Problem to solve
Wherever the word "isSealed" occurs in the listing below, copy that whole line.

Data for this exercise

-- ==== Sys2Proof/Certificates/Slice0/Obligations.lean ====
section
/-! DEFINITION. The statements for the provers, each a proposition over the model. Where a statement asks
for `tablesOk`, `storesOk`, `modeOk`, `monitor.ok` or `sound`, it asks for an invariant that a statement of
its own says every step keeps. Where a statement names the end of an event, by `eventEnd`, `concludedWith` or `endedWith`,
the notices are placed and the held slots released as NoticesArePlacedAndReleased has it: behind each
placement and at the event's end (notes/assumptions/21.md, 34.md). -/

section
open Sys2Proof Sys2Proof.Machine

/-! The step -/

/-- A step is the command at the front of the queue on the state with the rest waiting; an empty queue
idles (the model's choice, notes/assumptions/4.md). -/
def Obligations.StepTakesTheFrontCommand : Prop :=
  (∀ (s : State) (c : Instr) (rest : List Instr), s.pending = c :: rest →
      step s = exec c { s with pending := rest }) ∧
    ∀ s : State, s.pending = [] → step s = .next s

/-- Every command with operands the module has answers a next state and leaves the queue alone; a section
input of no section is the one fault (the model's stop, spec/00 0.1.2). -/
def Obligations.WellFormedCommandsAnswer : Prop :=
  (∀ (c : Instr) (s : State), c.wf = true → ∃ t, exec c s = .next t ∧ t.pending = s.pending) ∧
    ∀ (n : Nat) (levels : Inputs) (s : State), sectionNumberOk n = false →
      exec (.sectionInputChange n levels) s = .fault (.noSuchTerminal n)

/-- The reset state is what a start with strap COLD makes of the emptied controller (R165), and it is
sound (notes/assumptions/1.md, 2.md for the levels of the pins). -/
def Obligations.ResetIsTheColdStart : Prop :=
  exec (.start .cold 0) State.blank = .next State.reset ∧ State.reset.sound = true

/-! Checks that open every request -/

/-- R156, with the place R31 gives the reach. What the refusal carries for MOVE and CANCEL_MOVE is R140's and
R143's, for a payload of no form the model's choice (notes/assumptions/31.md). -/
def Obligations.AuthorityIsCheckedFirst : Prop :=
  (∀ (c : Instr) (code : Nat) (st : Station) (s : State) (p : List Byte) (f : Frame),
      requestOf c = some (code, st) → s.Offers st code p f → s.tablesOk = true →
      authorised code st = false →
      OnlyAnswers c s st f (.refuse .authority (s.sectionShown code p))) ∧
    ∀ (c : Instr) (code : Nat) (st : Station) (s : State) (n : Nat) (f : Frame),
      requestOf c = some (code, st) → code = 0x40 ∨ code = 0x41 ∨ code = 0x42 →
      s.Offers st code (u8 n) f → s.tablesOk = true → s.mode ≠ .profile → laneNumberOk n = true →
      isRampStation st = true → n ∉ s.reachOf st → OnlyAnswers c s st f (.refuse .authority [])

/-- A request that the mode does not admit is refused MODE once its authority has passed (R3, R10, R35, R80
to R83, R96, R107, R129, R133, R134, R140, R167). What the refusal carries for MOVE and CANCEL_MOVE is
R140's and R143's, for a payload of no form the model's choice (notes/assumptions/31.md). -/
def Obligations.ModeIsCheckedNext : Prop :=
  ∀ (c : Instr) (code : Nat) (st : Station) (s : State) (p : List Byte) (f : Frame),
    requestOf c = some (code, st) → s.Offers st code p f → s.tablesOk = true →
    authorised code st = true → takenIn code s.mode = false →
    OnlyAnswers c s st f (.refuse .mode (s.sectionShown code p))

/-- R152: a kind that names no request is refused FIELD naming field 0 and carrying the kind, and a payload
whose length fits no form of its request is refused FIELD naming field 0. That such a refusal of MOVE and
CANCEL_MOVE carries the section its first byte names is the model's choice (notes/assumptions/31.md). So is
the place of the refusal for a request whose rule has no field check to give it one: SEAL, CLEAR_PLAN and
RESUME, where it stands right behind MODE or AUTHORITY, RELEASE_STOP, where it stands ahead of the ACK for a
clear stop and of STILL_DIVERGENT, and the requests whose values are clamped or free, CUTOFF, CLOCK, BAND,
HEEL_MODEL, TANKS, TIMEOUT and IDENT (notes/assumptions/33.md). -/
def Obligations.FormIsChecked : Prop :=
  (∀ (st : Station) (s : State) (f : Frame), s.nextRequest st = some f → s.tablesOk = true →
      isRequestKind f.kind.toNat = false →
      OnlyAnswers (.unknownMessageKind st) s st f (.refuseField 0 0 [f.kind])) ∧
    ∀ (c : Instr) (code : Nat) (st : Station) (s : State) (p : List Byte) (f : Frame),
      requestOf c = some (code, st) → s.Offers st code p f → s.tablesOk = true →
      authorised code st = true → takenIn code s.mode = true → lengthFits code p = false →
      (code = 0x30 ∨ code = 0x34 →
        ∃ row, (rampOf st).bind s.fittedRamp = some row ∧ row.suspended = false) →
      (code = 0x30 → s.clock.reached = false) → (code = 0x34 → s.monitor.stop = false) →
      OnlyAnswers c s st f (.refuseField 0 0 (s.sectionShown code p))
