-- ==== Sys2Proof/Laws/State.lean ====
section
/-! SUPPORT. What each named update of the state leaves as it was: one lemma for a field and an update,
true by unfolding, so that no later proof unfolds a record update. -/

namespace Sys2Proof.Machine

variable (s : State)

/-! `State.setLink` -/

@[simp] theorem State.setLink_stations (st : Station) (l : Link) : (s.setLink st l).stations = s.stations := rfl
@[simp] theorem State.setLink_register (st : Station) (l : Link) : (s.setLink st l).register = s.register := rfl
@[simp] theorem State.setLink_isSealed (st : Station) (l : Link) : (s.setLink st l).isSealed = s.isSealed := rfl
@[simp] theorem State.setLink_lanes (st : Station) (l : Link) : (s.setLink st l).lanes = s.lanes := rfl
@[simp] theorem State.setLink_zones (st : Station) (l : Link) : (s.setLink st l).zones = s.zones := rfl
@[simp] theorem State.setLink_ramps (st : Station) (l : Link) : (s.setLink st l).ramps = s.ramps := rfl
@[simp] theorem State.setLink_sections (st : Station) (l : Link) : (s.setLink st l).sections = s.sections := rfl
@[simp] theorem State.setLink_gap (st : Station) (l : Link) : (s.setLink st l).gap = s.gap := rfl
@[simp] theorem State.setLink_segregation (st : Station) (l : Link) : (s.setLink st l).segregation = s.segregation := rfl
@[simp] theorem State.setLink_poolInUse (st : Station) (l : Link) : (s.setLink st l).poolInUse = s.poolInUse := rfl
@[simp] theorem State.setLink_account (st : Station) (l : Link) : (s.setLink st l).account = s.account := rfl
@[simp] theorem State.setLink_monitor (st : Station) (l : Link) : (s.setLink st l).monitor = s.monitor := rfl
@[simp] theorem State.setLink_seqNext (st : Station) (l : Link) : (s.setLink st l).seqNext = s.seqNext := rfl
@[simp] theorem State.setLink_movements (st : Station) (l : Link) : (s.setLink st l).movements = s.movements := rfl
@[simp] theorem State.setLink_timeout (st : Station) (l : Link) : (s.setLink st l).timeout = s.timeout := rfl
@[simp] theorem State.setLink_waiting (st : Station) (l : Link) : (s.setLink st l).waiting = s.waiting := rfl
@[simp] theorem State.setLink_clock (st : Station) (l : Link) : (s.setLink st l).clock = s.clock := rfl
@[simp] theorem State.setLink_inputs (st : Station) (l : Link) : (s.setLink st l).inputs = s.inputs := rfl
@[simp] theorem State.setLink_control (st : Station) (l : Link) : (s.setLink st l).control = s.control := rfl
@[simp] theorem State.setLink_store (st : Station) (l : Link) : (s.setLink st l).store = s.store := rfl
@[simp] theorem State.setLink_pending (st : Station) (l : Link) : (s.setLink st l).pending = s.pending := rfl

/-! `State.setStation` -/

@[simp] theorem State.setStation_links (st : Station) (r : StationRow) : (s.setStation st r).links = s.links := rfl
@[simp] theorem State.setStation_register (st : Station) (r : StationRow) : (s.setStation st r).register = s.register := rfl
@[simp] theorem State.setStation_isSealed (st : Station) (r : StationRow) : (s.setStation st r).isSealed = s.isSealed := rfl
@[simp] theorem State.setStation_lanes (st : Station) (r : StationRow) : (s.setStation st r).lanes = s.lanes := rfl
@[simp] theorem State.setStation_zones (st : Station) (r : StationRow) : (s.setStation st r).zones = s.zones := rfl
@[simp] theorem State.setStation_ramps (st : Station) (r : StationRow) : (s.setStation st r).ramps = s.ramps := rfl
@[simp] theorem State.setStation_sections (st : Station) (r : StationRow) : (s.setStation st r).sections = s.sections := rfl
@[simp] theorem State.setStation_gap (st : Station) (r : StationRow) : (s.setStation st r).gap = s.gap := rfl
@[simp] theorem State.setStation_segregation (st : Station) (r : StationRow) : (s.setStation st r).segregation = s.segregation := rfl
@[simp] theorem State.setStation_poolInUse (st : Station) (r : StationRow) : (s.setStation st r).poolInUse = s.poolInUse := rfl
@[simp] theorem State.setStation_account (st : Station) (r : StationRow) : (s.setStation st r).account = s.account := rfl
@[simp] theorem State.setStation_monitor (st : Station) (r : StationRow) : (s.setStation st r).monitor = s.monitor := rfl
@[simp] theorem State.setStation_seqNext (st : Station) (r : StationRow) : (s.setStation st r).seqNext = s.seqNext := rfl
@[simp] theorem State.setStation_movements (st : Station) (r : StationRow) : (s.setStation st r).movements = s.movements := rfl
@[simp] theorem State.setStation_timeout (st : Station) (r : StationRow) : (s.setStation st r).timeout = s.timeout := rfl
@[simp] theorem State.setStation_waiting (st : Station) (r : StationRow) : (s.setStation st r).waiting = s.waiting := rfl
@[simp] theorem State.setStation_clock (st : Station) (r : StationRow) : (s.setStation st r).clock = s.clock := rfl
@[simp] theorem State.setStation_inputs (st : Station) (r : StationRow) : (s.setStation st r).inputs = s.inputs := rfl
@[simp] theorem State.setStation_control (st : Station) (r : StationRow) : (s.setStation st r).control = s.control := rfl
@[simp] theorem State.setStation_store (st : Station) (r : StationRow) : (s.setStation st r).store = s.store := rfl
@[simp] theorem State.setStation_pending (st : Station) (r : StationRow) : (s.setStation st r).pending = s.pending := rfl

Reply to the task
@[simp] theorem State.setLink_isSealed (st : Station) (l : Link) : (s.setLink st l).isSealed = s.isSealed := rfl
@[simp] theorem State.setStation_isSealed (st : Station) (r : StationRow) : (s.setStation st r).isSealed = s.isSealed := rfl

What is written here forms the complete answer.